Below are the records. Retype exactly the lines between the lines holding "(s.onEntry k f).attn = s.attn := rfl" and "(s.onCell e c f).done = s.done := rfl", inclusive.
== == ==
/-! ## `State.onEntry` -/

@[simp] theorem State.onEntry_copies (s : State) (k : TileKey) (f : Entry → Entry) :
    (s.onEntry k f).copies = s.copies := rfl
@[simp] theorem State.onEntry_bands (s : State) (k : TileKey) (f : Entry → Entry) :
    (s.onEntry k f).bands = s.bands := rfl
@[simp] theorem State.onEntry_dir (s : State) (k : TileKey) (f : Entry → Entry) :
    (s.onEntry k f).dir = s.dir.map (fun e => if e.key = k then f e else e) := rfl
@[simp] theorem State.onEntry_freeSlots (s : State) (k : TileKey) (f : Entry → Entry) :
    (s.onEntry k f).freeSlots = s.freeSlots := rfl
@[simp] theorem State.onEntry_done (s : State) (k : TileKey) (f : Entry → Entry) :
    (s.onEntry k f).done = s.done := rfl
@[simp] theorem State.onEntry_store (s : State) (k : TileKey) (f : Entry → Entry) :
    (s.onEntry k f).store = s.store := rfl
@[simp] theorem State.onEntry_arb (s : State) (k : TileKey) (f : Entry → Entry) :
    (s.onEntry k f).arb = s.arb := rfl
@[simp] theorem State.onEntry_load (s : State) (k : TileKey) (f : Entry → Entry) :
    (s.onEntry k f).load = s.load := rfl
@[simp] theorem State.onEntry_engine (s : State) (k : TileKey) (f : Entry → Entry) :
    (s.onEntry k f).engine = s.engine := rfl
@[simp] theorem State.onEntry_hold (s : State) (k : TileKey) (f : Entry → Entry) :
    (s.onEntry k f).hold = s.hold := rfl
@[simp] theorem State.onEntry_claims (s : State) (k : TileKey) (f : Entry → Entry) :
    (s.onEntry k f).claims = s.claims := rfl
@[simp] theorem State.onEntry_heads (s : State) (k : TileKey) (f : Entry → Entry) :
    (s.onEntry k f).heads = s.heads := rfl
@[simp] theorem State.onEntry_monitors (s : State) (k : TileKey) (f : Entry → Entry) :
    (s.onEntry k f).monitors = s.monitors := rfl
@[simp] theorem State.onEntry_timebase (s : State) (k : TileKey) (f : Entry → Entry) :
    (s.onEntry k f).timebase = s.timebase := rfl
@[simp] theorem State.onEntry_links (s : State) (k : TileKey) (f : Entry → Entry) :
    (s.onEntry k f).links = s.links := rfl
@[simp] theorem State.onEntry_port (s : State) (k : TileKey) (f : Entry → Entry) :
    (s.onEntry k f).port = s.port := rfl
@[simp] theorem State.onEntry_attn (s : State) (k : TileKey) (f : Entry → Entry) :
    (s.onEntry k f).attn = s.attn := rfl
@[simp] theorem State.onEntry_pending (s : State) (k : TileKey) (f : Entry → Entry) :
    (s.onEntry k f).pending = s.pending := rfl

/-! ## `State.onCell` -/

@[simp] theorem State.onCell_copies (s : State) (e : Entry) (c : Nat) (f : Cell → Cell) :
    (s.onCell e c f).copies = s.copies := rfl
@[simp] theorem State.onCell_bands (s : State) (e : Entry) (c : Nat) (f : Cell → Cell) :
    (s.onCell e c f).bands = s.bands := rfl
@[simp] theorem State.onCell_dir (s : State) (e : Entry) (c : Nat) (f : Cell → Cell) :
    (s.onCell e c f).dir = s.dir := rfl
@[simp] theorem State.onCell_freeSlots (s : State) (e : Entry) (c : Nat) (f : Cell → Cell) :
    (s.onCell e c f).freeSlots = s.freeSlots := rfl
@[simp] theorem State.onCell_done (s : State) (e : Entry) (c : Nat) (f : Cell → Cell) :
    (s.onCell e c f).done = s.done := rfl
@[simp] theorem State.onCell_store (s : State) (e : Entry) (c : Nat) (f : Cell → Cell) :
    (s.onCell e c f).store = s.store.write (cellAddr e.slot c) (f (s.cell e c)) := rfl
@[simp] theorem State.onCell_arb (s : State) (e : Entry) (c : Nat) (f : Cell → Cell) :
    (s.onCell e c f).arb = s.arb := rfl
@[simp] theorem State.onCell_load (s : State) (e : Entry) (c : Nat) (f : Cell → Cell) :
    (s.onCell e c f).load = s.load := rfl
@[simp] theorem State.onCell_engine (s : State) (e : Entry) (c : Nat) (f : Cell → Cell) :
    (s.onCell e c f).engine = s.engine := rfl
@[simp] theorem State.onCell_hold (s : State) (e : Entry) (c : Nat) (f : Cell → Cell) :
    (s.onCell e c f).hold = s.hold := rfl
@[simp] theorem State.onCell_claims (s : State) (e : Entry) (c : Nat) (f : Cell → Cell) :
    (s.onCell e c f).claims = s.claims := rfl
@[simp] theorem State.onCell_heads (s : State) (e : Entry) (c : Nat) (f : Cell → Cell) :
    (s.onCell e c f).heads = s.heads := rfl
@[simp] theorem State.onCell_monitors (s : State) (e : Entry) (c : Nat) (f : Cell → Cell) :
    (s.onCell e c f).monitors = s.monitors := rfl
@[simp] theorem State.onCell_timebase (s : State) (e : Entry) (c : Nat) (f : Cell → Cell) :
    (s.onCell e c f).timebase = s.timebase := rfl
@[simp] theorem State.onCell_links (s : State) (e : Entry) (c : Nat) (f : Cell → Cell) :
    (s.onCell e c f).links = s.links := rfl
@[simp] theorem State.onCell_port (s : State) (e : Entry) (c : Nat) (f : Cell → Cell) :
    (s.onCell e c f).port = s.port := rfl
@[simp] theorem State.onCell_attn (s : State) (e : Entry) (c : Nat) (f : Cell → Cell) :
    (s.onCell e c f).attn = s.attn := rfl
@[simp] theorem State.onCell_pending (s : State) (e : Entry) (c : Nat) (f : Cell → Cell) :
    (s.onCell e c f).pending = s.pending := rfl

/-! ## `State.onCells` -/

@[simp] theorem State.onCells_copies (s : State) (e : Entry) (cs : List Nat) (f : Nat → Cell → Cell) :
    (s.onCells e cs f).copies = s.copies := rfl
@[simp] theorem State.onCells_bands (s : State) (e : Entry) (cs : List Nat) (f : Nat → Cell → Cell) :
    (s.onCells e cs f).bands = s.bands := rfl
@[simp] theorem State.onCells_dir (s : State) (e : Entry) (cs : List Nat) (f : Nat → Cell → Cell) :
    (s.onCells e cs f).dir = s.dir := rfl
@[simp] theorem State.onCells_freeSlots (s : State) (e : Entry) (cs : List Nat) (f : Nat → Cell → Cell) :
    (s.onCells e cs f).freeSlots = s.freeSlots := rfl
@[simp] theorem State.onCells_done (s : State) (e : Entry) (cs : List Nat) (f : Nat → Cell → Cell) :
    (s.onCells e cs f).done = s.done := rfl
@[simp] theorem State.onCells_store (s : State) (e : Entry) (cs : List Nat) (f : Nat → Cell → Cell) :
    (s.onCells e cs f).store = s.store.updateCells e.slot cs f := rfl
@[simp] theorem State.onCells_arb (s : State) (e : Entry) (cs : List Nat) (f : Nat → Cell → Cell) :
    (s.onCells e cs f).arb = s.arb := rfl
@[simp] theorem State.onCells_load (s : State) (e : Entry) (cs : List Nat) (f : Nat → Cell → Cell) :
    (s.onCells e cs f).load = s.load := rfl
@[simp] theorem State.onCells_engine (s : State) (e : Entry) (cs : List Nat) (f : Nat → Cell → Cell) :
    (s.onCells e cs f).engine = s.engine := rfl
@[simp] theorem State.onCells_hold (s : State) (e : Entry) (cs : List Nat) (f : Nat → Cell → Cell) :
    (s.onCells e cs f).hold = s.hold := rfl
@[simp] theorem State.onCells_claims (s : State) (e : Entry) (cs : List Nat) (f : Nat → Cell → Cell) :
    (s.onCells e cs f).claims = s.claims := rfl
@[simp] theorem State.onCells_heads (s : State) (e : Entry) (cs : List Nat) (f : Nat → Cell → Cell) :
    (s.onCells e cs f).heads = s.heads := rfl
@[simp] theorem State.onCells_monitors (s : State) (e : Entry) (cs : List Nat) (f : Nat → Cell → Cell) :
    (s.onCells e cs f).monitors = s.monitors := rfl
@[simp] theorem State.onCells_timebase (s : State) (e : Entry) (cs : List Nat) (f : Nat → Cell → Cell) :
    (s.onCells e cs f).timebase = s.timebase := rfl
@[simp] theorem State.onCells_links (s : State) (e : Entry) (cs : List Nat) (f : Nat → Cell → Cell) :
    (s.onCells e cs f).links = s.links := rfl
@[simp] theorem State.onCells_port (s : State) (e : Entry) (cs : List Nat) (f : Nat → Cell → Cell) :
    (s.onCells e cs f).port = s.port := rfl
@[simp] theorem State.onCells_attn (s : State) (e : Entry) (cs : List Nat) (f : Nat → Cell → Cell) :
    (s.onCells e cs f).attn = s.attn := rfl
@[simp] theorem State.onCells_pending (s : State) (e : Entry) (cs : List Nat) (f : Nat → Cell → Cell) :
    (s.onCells e cs f).pending = s.pending := rfl

/-! ## `State.raise` -/

@[simp] theorem State.raise_copies (s : State) (x : EventFlag) :
    (s.raise x).copies = s.copies := rfl
@[simp] theorem State.raise_bands (s : State) (x : EventFlag) :
    (s.raise x).bands = s.bands := rfl
@[simp] theorem State.raise_dir (s : State) (x : EventFlag) :
    (s.raise x).dir = s.dir := rfl
@[simp] theorem State.raise_freeSlots (s : State) (x : EventFlag) :
    (s.raise x).freeSlots = s.freeSlots := rfl
@[simp] theorem State.raise_done (s : State) (x : EventFlag) :
    (s.raise x).done = s.done := rfl
@[simp] theorem State.raise_store (s : State) (x : EventFlag) :
    (s.raise x).store = s.store := rfl
@[simp] theorem State.raise_arb (s : State) (x : EventFlag) :
    (s.raise x).arb = s.arb := rfl
@[simp] theorem State.raise_load (s : State) (x : EventFlag) :
    (s.raise x).load = s.load := rfl
@[simp] theorem State.raise_engine (s : State) (x : EventFlag) :
    (s.raise x).engine = s.engine := rfl
@[simp] theorem State.raise_hold (s : State) (x : EventFlag) :
    (s.raise x).hold = s.hold := rfl
@[simp] theorem State.raise_claims (s : State) (x : EventFlag) :
    (s.raise x).claims = s.claims := rfl
@[simp] theorem State.raise_heads (s : State) (x : EventFlag) :
    (s.raise x).heads = s.heads := rfl
@[simp] theorem State.raise_monitors (s : State) (x : EventFlag) :
    (s.raise x).monitors = s.monitors := rfl
@[simp] theorem State.raise_timebase (s : State) (x : EventFlag) :
    (s.raise x).timebase = s.timebase := rfl
@[simp] theorem State.raise_links (s : State) (x : EventFlag) :
    (s.raise x).links = s.links := rfl
@[simp] theorem State.raise_port (s : State) (x : EventFlag) :
    (s.raise x).port = s.port := rfl
@[simp] theorem State.raise_attn (s : State) (x : EventFlag) :
    (s.raise x).attn = s.attn.raise x := rfl
@[simp] theorem State.raise_pending (s : State) (x : EventFlag) :
    (s.raise x).pending = s.pending := rfl

end Sys2Proof.Machine
end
== == ==
» **COMPLETED TASK**:
    (s.onEntry k f).attn = s.attn := rfl
@[simp] theorem State.onEntry_pending (s : State) (k : TileKey) (f : Entry → Entry) :
    (s.onEntry k f).pending = s.pending := rfl

/-! ## `State.onCell` -/

@[simp] theorem State.onCell_copies (s : State) (e : Entry) (c : Nat) (f : Cell → Cell) :
    (s.onCell e c f).copies = s.copies := rfl
@[simp] theorem State.onCell_bands (s : State) (e : Entry) (c : Nat) (f : Cell → Cell) :
    (s.onCell e c f).bands = s.bands := rfl
@[simp] theorem State.onCell_dir (s : State) (e : Entry) (c : Nat) (f : Cell → Cell) :
    (s.onCell e c f).dir = s.dir := rfl
@[simp] theorem State.onCell_freeSlots (s : State) (e : Entry) (c : Nat) (f : Cell → Cell) :
    (s.onCell e c f).freeSlots = s.freeSlots := rfl
@[simp] theorem State.onCell_done (s : State) (e : Entry) (c : Nat) (f : Cell → Cell) :
    (s.onCell e c f).done = s.done := rfl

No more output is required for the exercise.